Unfortunately, using your to-do list this way is hardly a path to productivity.
So says Charles Duhigg, a Pulitzer Prize-winning journalist who recently authored a book about the science of productivity, titled “Smarter Faster Better.”
In the book, he quotes psychologist Timothy Pychyl, who explains that putting easy-to-achieve items at the top of your to-do list means you’re using that list for “mood repair,” and not to become productive. In other words, you’re grabbing onto the thrill of task completion, even if that task was ridiculously simple.
Too many people fill their lists with easy tasks in order to experience the satisfaction of accomplishing something.
Okay, so what’s the alternative? Filling the top of your to-do list with huge goals that you know are near-impossible to achieve?
Not exactly.
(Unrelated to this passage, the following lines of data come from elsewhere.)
-- ==== Sys2Proof/Machine/HwOps.lean ====
section
/-! DEFINITION. What Headwater does to wells and jobs: stopping, clearing, loading, records of a reach, replay, commit, rollback and
the end of a job (R415-R434), and PLATFORM reports (R456). -/

namespace Sys2Proof.Machine

/-! PLATFORM conditions. -/

/-- The endpoint keeps a platform event for the BMC and raises its in-band interrupt with ALERT_N (R512, R513). -/
def tellBmc (r : Report) (s : State) : State := { s with bmc := { s.bmc with events := s.bmc.events ++ [r], alert := true } }

/-- A PLATFORM record goes out now (R456). -/
def raisePlatform (r : Report) (s : State) : State :=
  let s := { s with bf := { s.bf with raised := (r.unit, s.stageNumber, s.stg.t) :: s.bf.raised.filter (fun x => x.1 != r.unit) } }
  tellBmc r { s with reports := s.reports ++ [{ r with stage := s.stageNumber }] }

/-- Whether a unit has raised a PLATFORM condition in the stage, or within 1 s while ROLE = OFF (R456). -/
def platformRaised (s : State) (unit : BitVec 16) : Bool :=
  s.bf.raised.any (fun x => x.1 == unit && (if s.stg.role = 0 then decide (s.stg.t.toNat < x.2.2.toNat + 1000000000) else x.2.1 == s.stageNumber))

/-- A PLATFORM condition (R456, R507): one per unit and stage; a second is held. -/
def platform (unit : BitVec 16) (detail : W64) (s : State) : State :=
  let r : Report := { unit := unit, cls := 0x10, stage := s.stageNumber, detail := detail, job := 0xFFFF, joined := [] }
  if platformRaised s unit then { s with bf := { s.bf with held := s.bf.held ++ [r] } } else raisePlatform r s

/-- Conditions held for a later stage go out, the first of each unit (R456). -/
def releasePlatform (s : State) : State :=
  let hs := s.bf.held
  hs.foldl (fun (s : State) r => if platformRaised s r.unit then { s with bf := { s.bf with held := s.bf.held ++ [r] } } else raisePlatform r s)
    { s with bf := { s.bf with held := [] } }

/-! Wells. -/

def hwMail (w : WellId) (kind : Nat) (arg : W64) (s : State) : State :=
  syncLine w 0 (s.modWell w (fun u => { u with mailIn := putN 56 kind ||| (arg &&& 0xFFFFFFFFFFFF) }))

/-- Stopping a well (R423 step 1): the Windlass issues nothing, the Millrace queue is halted and dropped, both Pump queues are dropped,
and what the Flume had issued completes (R155). -/
def stopWell (w : WellId) (s : State) : State :=
  let s := syncLine w 1 s
  let s := s.modCpu w (fun c => { c with running := false, stall := none })
  let s := dropMr w (s.modMr w (·.halt))
  let s := s.modFlume w (fun f => { f with window := [] })
  let p0 := wellPump w 0
  let p1 := wellPump w 1
  finishDropped p1 (dropQueue p1 (finishDropped p0 (dropQueue p0 s)))

/-- The bytes of a well: stores and data RAM read zero with correct ECC (R259). -/
def clearWellBytes (w : WellId) (s : State) : State :=
  let a := wellAddr w 0
  s.clearBytes a (a + 0x720000)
Duhigg suggests that the best to-do list strategy is pairing stretch goals and SMART goals.
Stretch goals are pretty much what they sound like–ambitious aims that might at first seem unachievable.
SMART stands for “specific, measurable, achievable, realistic, timeline.” Basically, it’s a concrete plan.
Duhigg encouraged me to share one of my objectives for the next work week and helped me turn it into both stretch and smart goals. I told him I was trying to launch a series of articles on impression management.
Duhigg said that was a good stretch goal–but it wouldn’t help me much if I didn’t “break it down into something tangible,” a.k.a SMART goals. Here’s what we came up with:
Specific: Duhigg asked what I’d need to do to start writing the first article. I told him I’d need to find at least one scientific study on impression management.
Measurable: I estimated that I’d need to look through at least 10 studies in order to find one that I could write about.
Achievable: Duhigg had me confirm that I had access to all the scientific databases where these articles were stored. Otherwise, I wouldn’t be able to begin researching.
Realistic: I told Duhigg I could set the “snooze” alert on Slack, our office messaging system, and block off time in my calendar as “busy” so that I could have time to work on the project undisturbed.
Timeline: I’d work on this project between 9:00 and 11:00 a.m. the next day.
“That process took about a minute,” Duhigg said. “Now you have a plan.”
“It might not be robust enough,” he added, given that I might need to check out more research and speak with experts. “But at least you know where to start.”
Duhigg emphasizes that it’s the pairing of stretch and smart goals that leads to productivity.
As Pychyl told Duhigg, a stretch goal reminds you of your larger ambition so you know you aren’t just competing tasks to make yourself feel good.
Likewise, SMART goals ensure you never feel lost and you always know what to do next.
Note that you don’t need to adhere exactly to the SMART acronym. Duhigg writes: “What matters is having a large ambition and a system for figuring out how to make it into a concrete and realistic plan.”
In other words, you’re feeling good and getting stuff done–the best of both worlds.
“You want a system that rewards your brain over time,” Duhigg told me–one that says “this is what I want to be moving toward.”